* [ASSIGNMENT]: From the entries that follow, report every line in which "length" occurs.

* [SOURCE MATERIAL]:

/-- DDR_TRAINING_DONE (R391, R395): a channel that has started at the lock ends its cold training. An empty, unlike,
unlisted or untrained channel is a start fault; else its contents read zero, repairs are re-applied and DDRc sets. Of a retired
channel only the population is noted. -/
def actDdrTrainingDone (c : Nat) (f0 : DdrFound) (s : State) : Host.Outcome State Fault Refusal :=
  let x := s.chan c
  let f := s.foundAs c f0
  if c ≥ 8 || !s.locked || x.restoring || s.flag .ddrcState_trained c then .next s
  else if s.chanOut c then
    let s := s.setChan c { x with found := some f }
    .next (if c = 0 then s.judgeOthers else s)
  else if !x.started then .next s
  else
    let bad := s.badPopulation c f
    let s := (s.setChan c { x with found := some f }).showGeom c f bad
    let s := if c = 0 then s.judgeOthers else s
    if !f.present || bad || !f.trained then .next (s.latch (0x300 + c) 5)
    else
      let s := (s.takePop f).clearChannel c
      let fixes := s.fit.sppr.filter (fun r => r.ch == c)
      let s := (s.wr .ddrcState_trained c 1).wr .ddrcState_spprUsed c fixes.length
      let s := s.wr .ddrcState_selfRefresh c 0
      let s := s.setChan c { s.chan c with record := some (s.ddr.rate, s.ddr.spare), record8000 := s.ddr.rate == 5,
                                           rate := s.ddrRateNow, low := [], dqs := [], unsettled := [(0, 16), (1, 16)],
                                           scrubAt := 0 }
      .next ((s.setReady (readyDdr c) true).startFaults c f)

/-- The lane with the smallest value of `f`, and that value. -/
def worstLane (f : LaneMargin → Nat) : List LaneMargin → Nat → Nat × Nat → Nat × Nat
  | [], _, best => best
  | m :: ms, i, best => worstLane f ms (i + 1) (if f m < best.2 then (i, f m) else best)

/-- A sweep of a rank has measured its lanes (R399, R402): a lane below floor for the set number of consecutive settled sweeps
makes the rank permanent, of both ranks the channel. -/
def State.rankSwept (s : State) (c r : Nat) (lanes : List LaneMargin) : State :=
  let lanes := lanes.take 80
  let w := worstLane (fun m => m.width) lanes 0 (0, 64)
  let h := worstLane (fun m => m.height) lanes 0 (0, 256)
  let k := 2 * c + r
  let s := (s.wr .ddrcState_sweeping c 0).count .ddrcMargin_sweeps k
  let s := ((s.wr .ddrcMargin_width64ui k (min 63 w.2)).wr .ddrcMargin_heightMv k (min 255 h.2)).wr .ddrcMargin_worstLane k w.1
  let below := fun (m : LaneMargin) =>
    decide (m.width < s.rd .ddrMarginFloor_width64ui) || decide (m.height < s.rd .ddrMarginFloor_heightMv)
  let x := s.chan c
  let left := Store.get (fun _ => 0) x.unsettled r
  if left > 0 then s.setChan c { x with unsettled := Store.put (fun _ => 0) x.unsettled r (left - 1) }
  else
    let any := lanes.any below
    let s := s.wr .ddrcMargin_lowSweeps k (if any then min 15 (s.rd .ddrcMargin_lowSweeps k + 1) else 0)
    let low := (lanes.zip (List.range lanes.length)).foldl (fun l e =>
      Store.modify (fun _ => 0) l (r * 128 + e.2) (fun v => if below e.1 then v + 1 else 0)) x.low
    let s := s.setChan c { x with low }
    let n := max 1 (s.rd .ddrMarginFloor_sweeps)
    let hot := (List.range 80).filter (fun i => decide (n ≤ Store.get (fun _ => 0) low (r * 128 + i)))
    let both := hot.any (fun i => decide (n ≤ Store.get (fun _ => 0) low ((1 - r) * 128 + i)))
    if hot.isEmpty then s
    else if both then s.latch (0x300 + c) 4
    else s.latch (0x310 + 2 * c + r) 4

* [OUTPUT BELOW]:
      let s := (s.wr .ddrcState_trained c 1).wr .ddrcState_spprUsed c fixes.length
    let low := (lanes.zip (List.range lanes.length)).foldl (fun l e =>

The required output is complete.